Persons Aging with HIV
We need to be forward-thinking about the systems of care and support individuals are going to need through the end of natural life. Programs like Ryan White have wrapped arms around our communities, but we can't allow their future to include later-life care that doesn't honor their dignity and identity. We must ensure communities receive compassionate and appropriate care later in life including services in assisted living, skilled nursing care, and other long-term care facilities. And we must address the non-HIV clinical aspects of aging like hypertension, diabetes, heart disease, mobility and other geriatric conditions and psycho-social concerns including isolation and depression. We've made meaningful, and in some cases lifesaving, differences for people with HIV over the years so we must get this right for our community members aging with HIV.

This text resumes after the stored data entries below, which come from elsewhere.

-- ==== Sys2Proof/Laws/State.lean ====
section
/-! SUPPORT. What each update of the state leaves alone, one lemma per field, and what it reads as afterwards. -/

namespace Sys2Proof.Machine
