-- ==== Sys2Proof/Tests/Slice0.lean ====
section
/-! SUPPORT. Tests: the terms that a well-formed command refuses, worked examples of the manual, and for each statement
with hypotheses a state and operands that meet them. -/

namespace Sys2Proof.Tests.Slice0

open Sys2Proof Sys2Proof.Machine

/-! ### Small states -/

/-- The device after a start with core 0 running at address 0, its first line in its instruction cache. -/
def run0 (f : CoreSt → CoreSt) : State :=
  setCore State.reset 0 (f { CoreSt.idle with run := .running, icache := [0] })

/-- Core 0 with general registers as given. -/
def gprs (l : Map Word) : State := run0 fun x => { x with g := l }

/-- The state after the fetch of an instruction of n bytes by core c. -/
def fetched (s : State) (c n : Nat) : State :=
  match fetch s c (getCore s c).pc.toNat n with
  | .ok t => t
  | _ => s

/-- Whether an instruction of core c issues. -/
def issuing (s : State) (c : Nat) (i : Inst) : Bool :=
  canIssue s c && (getCore s c).ra.isNone && (i.regs.all fun r => r == 0 || !(busyRegs s c).contains r) &&
    (match fetch s c (getCore s c).pc.toNat i.size with
      | .ok _ => true
      | _ => false) && (!i.waits || (getCore s c).loads.isEmpty)

/-- The state that a command leaves. -/
def nextOf (i : Instr) (s : State) : State :=
  match exec i s with
  | .next t => t
  | _ => s

theorem issues_of {s : State} {c : Nat} {i : Inst} (h : issuing s c i = true) : Issues s c i (fetched s c i.size) := by
  simp only [issuing, Bool.and_eq_true, List.all_eq_true, Bool.or_eq_true, beq_iff_eq] at h
  obtain ⟨⟨⟨⟨h1, h2⟩, h3⟩, h4⟩, h5⟩ := h
  refine ⟨h1, by simpa using h2, fun r hr => ?_, ?_, fun hw => ?_⟩
  · rcases h3 r hr with h | h
    · exact .inl h
    · exact .inr (by simpa using h)
  · unfold fetched
    split at h4
    · next t ht => rw [ht]
    · cases h4
  · simpa [hw] using h5

/-- An instruction of core c issues in a state, and a condition holds after its fetch. -/
def Ready (s : State) (c : Nat) (i : Inst) (ok : State → Prop) : Prop := ∃ s1, Issues s c i s1 ∧ ok s1

theorem ready_of {s : State} {c : Nat} {i : Inst} {ok : State → Prop} (h : issuing s c i = true)
    (k : ok (fetched s c i.size)) : Ready s c i ok := ⟨_, issues_of h, k⟩

/-- An address whose place is not the control space. -/
theorem not_ctl {a : Nat} {p : Place} (h : placeOf a = p) (hp : ∀ o, p ≠ .ctl o) : ∀ o, placeOf a ≠ .ctl o :=
  fun o => h ▸ hp o

/-- Whether a requester may write a register that is being served. -/
def mayWrite (s : State) (r : Req) (off : Nat) : Bool :=
  decide (standing s r off true = .allowed) && (!byFirmware off || decide (s.comp.state = .firmware))

theorem writable_of {s : State} {r : Req} {off : Nat} (h : mayWrite s r off = true) : Writable s r off := by
  simp only [mayWrite, Bool.and_eq_true, decide_eq_true_eq, Bool.or_eq_true, Bool.not_eq_true'] at h
  exact ⟨h.1, fun hb => h.2.resolve_left (by simp [hb])⟩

Gay, Bisexual, and Other Same-Gender Loving Men
Finally, we must re-center gay, bisexual, and other same-gender-loving men in our syndemic infectious disease responses. The recent mpox outbreak, continuing primary and secondary syphilis burden, periodic outbreaks of shigella and hepatitis A, and more call on us to approach engagement of services for this community using a syndemic, whole-person framework. When we look at national, state, and local data, we're not making the difference that we need to with this population. These men continue to be on the leading edge of
the HIV epidemic, as they have been for decades, today still representing seven of ten new HIV diagnoses nationally. We won't end the HIV epidemic if we don't accelerate reduction in HIV transmission in this population, particularly among Black and Latino men.
I know we're all tired, but I believe we can begin to make incremental changes for these populations that will be meaningful. Thank you to my fellow NASTAD members and the NASTAD staff for everything you do – I am looking forward to a productive and successful year as your new Board Chair.